**SUPPLIED DATA**
===============

-- ==== Sys2Proof/Config.lean ====
section
/-! DEFINITION. What an implementation fixes and the values the spec leaves open: constants without a body, so that no
proof can see what they are. Each is named in the assumption log. -/
namespace Sys2Proof

/-- A free value, by the number of its use (State.freeCtr). UNVERIFIED, safe. -/
opaque Config.free : Nat → Nat

/-- The stepping (R411, R271). UNVERIFIED, safe. -/
opaque Config.stepping : Nat

/-- The 132 B signature of a message under the alias key, by the number of the free value: each is fresh (R408, R417, R423). UNVERIFIED,
safe. -/
opaque Config.sign : Nat → List Byte → List Byte

/-- The MIPI manufacturer ID in the provisional ID (R441). UNVERIFIED, safe. -/
opaque Config.mipiId : Nat

/-- The SHA-512 digest of the root public key in the mask ROM (R402). UNVERIFIED, safe. -/
opaque Config.rootDigest : List Byte

/-- The parts of the key block (R401): root public key, owner public key, what the owner certificate's signature covers (the owner
public key and an owner svn, R402), that signature. The spec gives no layout of the block. UNVERIFIED, safe. -/
opaque Config.keyRoot : List Byte → List Byte
opaque Config.keyOwner : List Byte → List Byte
opaque Config.keyCert : List Byte → List Byte
opaque Config.keySig : List Byte → List Byte

/-- The parts of the configuration record (R401, R402): what its signature covers, the signature, its dev_class. The spec gives no
layout of the record. UNVERIFIED, safe. -/
opaque Config.cfgBody : List Byte → List Byte
opaque Config.cfgSig : List Byte → List Byte
opaque Config.cfgClass : List Byte → Nat

/-- The factory repair in the configuration record (R28, R401): defects as cell type * 2^32 + cell index. UNVERIFIED, safe. -/
opaque Config.cfgRepair : List Byte → List Nat

/-- The bytes of a repair map and retirement list over which a digest is taken (R408), from their numbers. UNVERIFIED, safe. -/
opaque Config.mapBytes : List Nat → List Byte

/-- The payload of an SPDM response whose content the spec leaves to SPDM 1.3 (R407): request code, request, the number of the free
value. UNVERIFIED, safe. -/
opaque Config.spdm : Nat → List Byte → Nat → List Byte

/-- The digest of the mask ROM (R408). UNVERIFIED, safe. -/
opaque Config.romDigest : List Byte

/-- The DeviceID public key (R406). UNVERIFIED, safe. -/
opaque Config.deviceKey : List Byte

/-- Entries of a region hub's request queue of one class (R260): the spec gives no number. UNVERIFIED, safe. -/
opaque Config.hubDepth : Nat

/-- Entries of the version tables in the metadata reserve (R150, R205): the spec gives no size of an entry. UNVERIFIED, safe. -/
opaque Config.versionEntries : Nat

/-- The CRC-32 of a detour slot (R164): the spec gives no polynomial. UNVERIFIED, safe. -/
opaque Config.crc32 : List Byte → Nat

/-- The bytes a codec lane's encoder chooses for a block: codec, original (R75, R90). UNVERIFIED, safe. -/
opaque Config.encode : Nat → List Byte → List Byte

/-- An FP32 element of a factor that FULL computes (R110): the elements of the tensor it read, sketch_seed, rank_max + oversample, run,
side (0 Uf, 1 Vf), row or column of the tensor, factor column. The spec fixes no bits of it. UNVERIFIED, safe. -/
opaque Config.factor : List Nat → Nat → Nat → Nat → Nat → Nat → Nat → Nat

/-- The frame the allocator looks at first, by the number of the choice (R151). UNVERIFIED, safe. -/
opaque Config.frameChoice : Nat → Nat

/-- The byte offset of the PCI Express capability of a logical device's function, a multiple of 4 (R266). UNVERIFIED, safe. -/
opaque Config.ldPcieCap : Nat

/-- The dword offset of the port DVSEC in a logical device's configuration space (R263). UNVERIFIED, safe. -/
opaque Config.portDvsec : Nat

/-- The next-pointer field of the port DVSEC's header (R263). UNVERIFIED, safe. -/
opaque Config.portDvsecNext : Nat

/-- The dword offset of the MSI-X capability in a logical device's configuration space (R246). UNVERIFIED, safe. -/
opaque Config.ldMsixCap : Nat

/-- The dword offset of the CXL device DVSEC in a logical device's configuration space (R245). UNVERIFIED, safe. -/
opaque Config.ldCxlDvsec : Nat

/-- A logical device's configuration dword as it reads before any write, by LD number (16: FM-owned) and dword (R246): the
standard's layout, which the spec does not repeat. UNVERIFIED, safe. -/
opaque Config.ldConfig : Nat → Nat → Nat

/-- The bits of a configuration dword of a logical device that a write sets (R246). UNVERIFIED, safe. -/
opaque Config.ldCfgMask : Nat → Nat → Nat

/-- The dwords of the service function's configuration space that the spec leaves to the standard (R272, R273). UNVERIFIED, safe. -/
opaque Config.svcConfig : Nat → Nat

end Sys2Proof
end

===============

**EXERCISE DESCRIPTION**
Starting from the line that contains "sets (R246). UNVERIFIED, safe. -/", transcribe each line to the end of the records above. Please add nothing.

**RESPONSE AREA**
/-- The bits of a configuration dword of a logical device that a write sets (R246). UNVERIFIED, safe. -/
opaque Config.ldCfgMask : Nat → Nat → Nat

/-- The dwords of the service function's configuration space that the spec leaves to the standard (R272, R273). UNVERIFIED, safe. -/
opaque Config.svcConfig : Nat → Nat

end Sys2Proof
end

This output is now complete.